In Port-au-Prince, markets are not just economic engines that are crucial for the supply of basic products, they are spaces where people socialise in the Haitian capital. Even in the midst of multiple crises, all those involved in these markets are managing to carry out collective actions. Since 2019, GRET has been supporting a “commoning” dynamic around these spaces.
“Vivre dans un pays non viable[1]”: since 2018, Haiti has been experiencing yet another systemic crisis, marked by a drastic deterioration of living conditions and an unprecedented climate of insecurity. The functioning of the State has been strongly impacted, as have economic activities and free movement of goods and people.
As a result, society is becoming fractured, with isolation of territories and breakdown of the social fabric. A feeling of defiance, or in some cases abandonment, is prevalent among an increasingly vulnerable population.
Markets are symbolic spaces and central economic bodies in community life. They structure the urban space in Port-au-Prince, serving as “crisis mitigators”, providing daily access to basic foodstuffs for poor households and generating a number of informal jobs in neighbourhoods. As a sort of “city within the city”, they are also places where people socialise and engage in serious discussions – which can also lead to their manipulation during local political battles.
However, markets have not escaped the effects of the deteriorating economic and security context, which are limiting their role as a support for people with small and medium budgets during periods of multiple shocks. Traders’ (80% of whom are women) working conditions are becoming increasingly perilous: they have to cope with inflation, problems with supplies and access to basic essential services, and are being intimidated and pressurised by armed gangs.
As the sole organised element of civil society in markets and a germ of counter-power, traders’ associations are trying to protect their interests but finding it difficult to develop their advocacy.
For the past four years, GRET has been working with stakeholders in three markets in Port-au-Prince (Salomon, Canapé Vert and Ravine Pintade) to boost their skills and their capacity to take action. Having initially focused on improving waste management, the team rapidly extended the project to other issues of concern identified by the stakeholders during a diagnosis, such as access to water, sanitation, drainage and electricity.

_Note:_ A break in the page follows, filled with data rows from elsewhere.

def SRC_CTRL_IF : Row := ⟨0x400, 0, 1, 0, 2, .rw, 0, .h, 0⟩ -- R86
def SRC_CTRL_LANE : Row := ⟨0x400, 0, 1, 8, 7, .rw, 0, .h, 0⟩ -- R86
def SRC_CTRL_STBY_LANE : Row := ⟨0x400, 0, 1, 16, 7, .rw, 0, .h, 0⟩ -- R86
def SRC_FMT_WIDTH : Row := ⟨0x404, 0, 1, 0, 14, .rw, 0, .h, 0⟩ -- R86
def SRC_FMT_HEIGHT : Row := ⟨0x404, 0, 1, 16, 14, .rw, 0, .h, 0⟩ -- R86
def SRC_FMT_INTERLACED : Row := ⟨0x404, 0, 1, 30, 1, .rw, 0, .h, 0⟩ -- R86
def SRC_RATE_RATE : Row := ⟨0x408, 0, 1, 0, 4, .rw, 0, .h, 0⟩ -- R86
def SRC_RATE_SAMPLING : Row := ⟨0x408, 0, 1, 4, 2, .rw, 0, .h, 0⟩ -- R86
def SRC_RATE_DEPTH : Row := ⟨0x408, 0, 1, 6, 2, .rw, 0, .h, 0⟩ -- R86
def SRC_RATE_COLOUR : Row := ⟨0x408, 0, 1, 8, 3, .rw, 0, .h, 0⟩ -- R86
def SRC_2110_PORT : Row := ⟨0x40c, 0, 1, 0, 7, .rw, 0, .h, 0⟩ -- R86
def SRC_2110_DUAL : Row := ⟨0x40c, 0, 1, 7, 1, .rw, 0, .h, 0⟩ -- R86
def SRC_2110_PORT2 : Row := ⟨0x40c, 0, 1, 8, 7, .rw, 0, .h, 0⟩ -- R86
def SRC_GROUP : Row := ⟨0x410, 4, 4, 0, 32, .rw, 0, .h, 3⟩ -- R86
def SRC_UDP_PORT : Row := ⟨0x420, 0, 1, 0, 16, .rw, 0, .h, 0⟩ -- R86
def SRC_UDP_PT : Row := ⟨0x420, 0, 1, 16, 7, .rw, 0, .h, 0⟩ -- R86
def SRC_UDP_PT_EN : Row := ⟨0x420, 0, 1, 23, 1, .rw, 0, .h, 0⟩ -- R86
def ENC_CH_SLICES : Row := ⟨0x640, 0, 1, 0, 7, .rw, 8, .h, 0⟩ -- R116
def ENC_CH_L_ENC : Row := ⟨0x640, 0, 1, 8, 3, .rw, 2, .h, 0⟩ -- R116
def ENC_CH_CLASS : Row := ⟨0x640, 0, 1, 12, 1, .rw, 0, .h, 0⟩ -- R116
def ENC_CH_GOP16 : Row := ⟨0x640, 0, 1, 13, 1, .rw, 0, .h, 0⟩ -- R116
def ENC_CH_NUM_REND : Row := ⟨0x640, 0, 1, 16, 4, .rw, 1, .h, 0⟩ -- R116
def ENC_CH_DET : Row := ⟨0x640, 0, 1, 20, 1, .rw, 0, .h, 0⟩ -- R116
def ENC_TC_SRC : Row := ⟨0x644, 0, 1, 0, 2, .rw, 2, .h, 0⟩ -- R116
def ENC_TC_DROP : Row := ⟨0x644, 0, 1, 2, 1, .rw, 1, .h, 0⟩ -- R116
def ENC_TC_OFS : Row := ⟨0x644, 0, 1, 14, 18, .rw, 0, .h, 0⟩ -- R116
def FEED_CTRL_EN : Row := ⟨0xe80, 0, 1, 0, 1, .rw, 0, .h, 0⟩ -- R197
def FEED_CTRL_CODEC : Row := ⟨0xe80, 0, 1, 1, 2, .rw, 1, .h, 0⟩ -- R197
def FEED_CTRL_ENCAP : Row := ⟨0xe80, 0, 1, 3, 3, .rw, 0, .h, 0⟩ -- R197
def FEED_CTRL_SHOW_TAINTED : Row := ⟨0xe80, 0, 1, 6, 1, .rw, 1, .h, 0⟩ -- R197
def FEED_CTRL_CHROMA : Row := ⟨0xe80, 0, 1, 8, 2, .rw, 1, .h, 0⟩ -- R197
def FEED_RATE_MAX_KBPS : Row := ⟨0xe84, 0, 1, 0, 24, .rw, 0x9c40, .h, 0⟩ -- R197
def FEED_BUF_DELAY : Row := ⟨0xe88, 0, 1, 0, 14, .rw, 0x14, .h, 0⟩ -- R197
def FEED_BUF_PID : Row := ⟨0xe88, 0, 1, 16, 13, .rw, 0x1fff, .h, 0⟩ -- R197

def rows_staging_0 : List Row := [SRC_CTRL_IF, SRC_CTRL_LANE, SRC_CTRL_STBY_LANE, SRC_FMT_WIDTH, SRC_FMT_HEIGHT, SRC_FMT_INTERLACED, SRC_RATE_RATE, SRC_RATE_SAMPLING, SRC_RATE_DEPTH, SRC_RATE_COLOUR, SRC_2110_PORT, SRC_2110_DUAL, SRC_2110_PORT2, SRC_GROUP, SRC_UDP_PORT, SRC_UDP_PT, SRC_UDP_PT_EN, ENC_CH_SLICES, ENC_CH_L_ENC, ENC_CH_CLASS]
def rows_staging_1 : List Row := [ENC_CH_GOP16, ENC_CH_NUM_REND, ENC_CH_DET, ENC_TC_SRC, ENC_TC_DROP, ENC_TC_OFS, FEED_CTRL_EN, FEED_CTRL_CODEC, FEED_CTRL_ENCAP, FEED_CTRL_SHOW_TAINTED, FEED_CTRL_CHROMA, FEED_RATE_MAX_KBPS, FEED_BUF_DELAY, FEED_BUF_PID]
/-- The fields of table `staging`. -/
def rows_staging : List Row := rows_staging_0 ++ rows_staging_1

def LY_CTRL_ENABLE : Row := ⟨0, 0, 1, 0, 1, .rws, 0, .e, 0⟩ -- R92
def LY_CTRL_KIND : Row := ⟨0, 0, 1, 1, 2, .rws, 0, .e, 0⟩ -- R92
def LY_CTRL_FORMAT : Row := ⟨0, 0, 1, 8, 4, .rws, 0, .e, 0⟩ -- R92
def LY_CTRL_PREMULT : Row := ⟨0, 0, 1, 12, 1, .rws, 0, .e, 0⟩ -- R92
def LY_CTRL_LATE_POLICY : Row := ⟨0, 0, 1, 13, 2, .rws, 0, .e, 0⟩ -- R92
def LY_CTRL_CHAIN_EN : Row := ⟨0, 0, 1, 15, 1, .rws, 0, .e, 0⟩ -- R92
def LY_CTRL_LUT_SET : Row := ⟨0, 0, 1, 16, 5, .rws, 0, .e, 0⟩ -- R92
def LY_SRC_SRC_CH : Row := ⟨4, 0, 1, 0, 7, .rws, 0, .e, 0⟩ -- R92
def LY_BASE_LO : Row := ⟨8, 0, 1, 0, 32, .rws, 0, .e, 1⟩ -- R92
def LY_BASE_HI : Row := ⟨0xc, 0, 1, 0, 32, .rws, 0, .e, 2⟩ -- R92
def LY_STRIDE_BYTES : Row := ⟨0x10, 0, 1, 0, 17, .rws, 0, .e, 0⟩ -- R92
def LY_SRC_SIZE_WIDTH : Row := ⟨0x14, 0, 1, 0, 14, .rws, 0, .e, 0⟩ -- R92
def LY_SRC_SIZE_HEIGHT : Row := ⟨0x14, 0, 1, 16, 14, .rws, 0, .e, 0⟩ -- R92
def LY_DST_POS_X : Row := ⟨0x18, 0, 1, 0, 14, .rws, 0, .e, 0⟩ -- R92
def LY_DST_POS_Y : Row := ⟨0x18, 0, 1, 16, 14, .rws, 0, .e, 0⟩ -- R92
def LY_DST_SIZE_WIDTH : Row := ⟨0x1c, 0, 1, 0, 14, .rws, 0, .e, 0⟩ -- R92
def LY_DST_SIZE_HEIGHT : Row := ⟨0x1c, 0, 1, 16, 14, .rws, 0, .e, 0⟩ -- R92
def LY_POST_SLOT : Row := ⟨0x20, 0, 1, 0, 2, .wo, 0, .e, 0⟩ -- R92
def LY_POST_POST : Row := ⟨0x20, 0, 1, 31, 1, .wo, 0, .e, 0⟩ -- R92
def LY_STAT_QUEUE : Row := ⟨0x24, 0, 1, 0, 3, .ro, 0, .i, 0⟩ -- R92
def LY_STAT_LATE : Row := ⟨0x24, 0, 1, 16, 16, .ro, 0, .i, 0⟩ -- R92

def rows_layer_0 : List Row := [LY_CTRL_ENABLE, LY_CTRL_KIND, LY_CTRL_FORMAT, LY_CTRL_PREMULT, LY_CTRL_LATE_POLICY, LY_CTRL_CHAIN_EN, LY_CTRL_LUT_SET, LY_SRC_SRC_CH, LY_BASE_LO, LY_BASE_HI, LY_STRIDE_BYTES, LY_SRC_SIZE_WIDTH, LY_SRC_SIZE_HEIGHT, LY_DST_POS_X, LY_DST_POS_Y, LY_DST_SIZE_WIDTH, LY_DST_SIZE_HEIGHT, LY_POST_SLOT, LY_POST_POST, LY_STAT_QUEUE]
def rows_layer_1 : List Row := [LY_STAT_LATE]
/-- The fields of table `layer`. -/
def rows_layer : List Row := rows_layer_0 ++ rows_layer_1

def CMP_COMMIT_COMMIT : Row := ⟨0x200, 0, 1, 0, 1, .wo, 0, .e, 0⟩ -- R95
def CMP_COMMIT_ID : Row := ⟨0x200, 0, 1, 8, 8, .wo, 0, .e, 0⟩ -- R95
def CMP_RESULT_CODE : Row := ⟨0x204, 0, 1, 0, 8, .ro, 0, .i, 0⟩ -- R95
def CMP_RESULT_LAYER : Row := ⟨0x204, 0, 1, 8, 3, .ro, 0, .i, 0⟩ -- R95
def CMP_RESULT_LAYER_VALID : Row := ⟨0x204, 0, 1, 11, 1, .ro, 0, .i, 0⟩ -- R95
def CMP_RESULT_PENDING : Row := ⟨0x204, 0, 1, 16, 1, .ro, 0, .i, 0⟩ -- R95
def CMP_RESULT_APPLIED_ID : Row := ⟨0x204, 0, 1, 24, 8, .ro, 0, .i, 0⟩ -- R95
def CMP_BG_Y : Row := ⟨0x208, 0, 1, 0, 10, .rws, 0x40, .e, 0⟩ -- R95
def CMP_BG_CB : Row := ⟨0x208, 0, 1, 10, 10, .rws, 0x200, .e, 0⟩ -- R95
def CMP_BG_CR : Row := ⟨0x208, 0, 1, 20, 10, .rws, 0x200, .e, 0⟩ -- R95
def CMP_SRC_CNT_REPEAT : Row := ⟨0x20c, 0, 1, 0, 16, .ro, 0, .i, 0⟩ -- R95
def CMP_SRC_CNT_SKIP : Row := ⟨0x20c, 0, 1, 16, 16, .ro, 0, .i, 0⟩ -- R95
def CMP_QUAD_DEGRADED : Row := ⟨0x210, 0, 1, 0, 16, .ro, 0, .i, 0⟩ -- R95
def CMP_QUAD_LOST : Row := ⟨0x210, 0, 1, 16, 4, .ro, 0, .i, 0⟩ -- R95
def CMP_PHASE_PHI : Row := ⟨0x214, 0, 1, 0, 32, .ro, 0, .i, 0⟩ -- R95

/-- The fields of table `cmp`. -/
def rows_cmp : List Row := [CMP_COMMIT_COMMIT, CMP_COMMIT_ID, CMP_RESULT_CODE, CMP_RESULT_LAYER, CMP_RESULT_LAYER_VALID, CMP_RESULT_PENDING, CMP_RESULT_APPLIED_ID, CMP_BG_Y, CMP_BG_CB, CMP_BG_CR, CMP_SRC_CNT_REPEAT, CMP_SRC_CNT_SKIP, CMP_QUAD_DEGRADED, CMP_QUAD_LOST, CMP_PHASE_PHI]

def IN_LUT_R : Row := ⟨0, 4, 2048, 0, 32, .rw, 0, .e, 0⟩ -- R105
def IN_LUT_G : Row := ⟨0x2000, 4, 2048, 0, 32, .rw, 0, .e, 0⟩ -- R105
def IN_LUT_B : Row := ⟨0x4000, 4, 2048, 0, 32, .rw, 0, .e, 0⟩ -- R105
def LS_CTRL_CONV_IN : Row := ⟨0x6000, 0, 1, 0, 2, .rw, 0, .e, 0⟩ -- R105
def LS_CTRL_CONV_OUT : Row := ⟨0x6000, 0, 1, 2, 2, .rw, 0, .e, 0⟩ -- R105
def LS_CTRL_TONE_DOMAIN : Row := ⟨0x6000, 0, 1, 4, 2, .rw, 0, .e, 0⟩ -- R105
def LS_CTRL_IN_EN : Row := ⟨0x6000, 0, 1, 6, 1, .rw, 0, .e, 0⟩ -- R105
def LS_CTRL_MTX_EN : Row := ⟨0x6000, 0, 1, 7, 1, .rw, 0, .e, 0⟩ -- R105
def LS_CTRL_LUT3D_EN : Row := ⟨0x6000, 0, 1, 8, 1, .rw, 0, .e, 0⟩ -- R105
def LS_CTRL_OUT_EN : Row := ⟨0x6000, 0, 1, 9, 1, .rw, 0, .e, 0⟩ -- R105
def LS_MTX : Row := ⟨0x6004, 4, 4, 0, 32, .rw, 0, .e, 0⟩ -- R105
def LS_MTX_BB : Row := ⟨0x6014, 0, 1, 0, 16, .rw, 0, .e, 0⟩ -- R105
def LS_OFS_R : Row := ⟨0x6018, 0, 1, 0, 18, .rw, 0, .e, 0⟩ -- R105
def LS_OFS_G : Row := ⟨0x601c, 0, 1, 0, 18, .rw, 0, .e, 0⟩ -- R105
def LS_OFS_B : Row := ⟨0x6020, 0, 1, 0, 18, .rw, 0, .e, 0⟩ -- R105
def LS_LWT : Row := ⟨0x6024, 0, 1, 0, 32, .rw, 0, .e, 0⟩ -- R105
def LS_LWT_B : Row := ⟨0x6028, 0, 1, 0, 16, .rw, 0, .e, 0⟩ -- R105
def TONE_LUT : Row := ⟨0x7000, 4, 2048, 0, 32, .rw, 0, .e, 0⟩ -- R105
def OUT_LUT_R : Row := ⟨0xa000, 4, 2048, 0, 32, .rw, 0, .e, 0⟩ -- R105
def OUT_LUT_G : Row := ⟨0xc000, 4, 2048, 0, 32, .rw, 0, .e, 0⟩ -- R105
def OUT_LUT_B : Row := ⟨0xe000, 4, 2048, 0, 32, .rw, 0, .e, 0⟩ -- R105
def LUT3D_RG : Row := ⟨0x10000, 8, 35937, 0, 32, .rw, 0, .e, 0⟩ -- R105
def LUT3D_B : Row := ⟨0x10004, 8, 35937, 0, 16, .rw, 0, .e, 0⟩ -- R105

The team adopted a position of social intermediation between key market stakeholders (traders’ associations, market directors, influential traders, people supporting sales, informal workers, municipal technical services) and supported the emergence of a form of shared governance within a framework for consultation and reflection. This approach makes it possible to (re)learn how to do things together around common issues, while enabling those normally excluded from decisions to express themselves (women, stigmatised informal workers), and encouraging empowerment of all those involved in managing market facilities and services.
Since 2022, in order to address these many challenges, a commons-based approach was taken to strengthen a shared vision and citizen participation. For GRET, the commons are a dynamic: the manner in which a group of individuals becomes organised to conserve the common goods on which they depend. GRET’s experience shows that this approach is relevant, including in a crisis context, and it is a powerful lever for the evolution of social and power relationships in markets. It strengthens links between stakeholders and enables them to regain confidence in their capacities for collective action.
This programme is part of the Haitian State’s Urbayiti programme, which is co-funded by the European Union.
[1] “Living in an unviable country” Title of an editorial by Haitian journalist Frantz Duval, published in the Haitian daily newspaper Le Nouvelliste, 7 July 2020.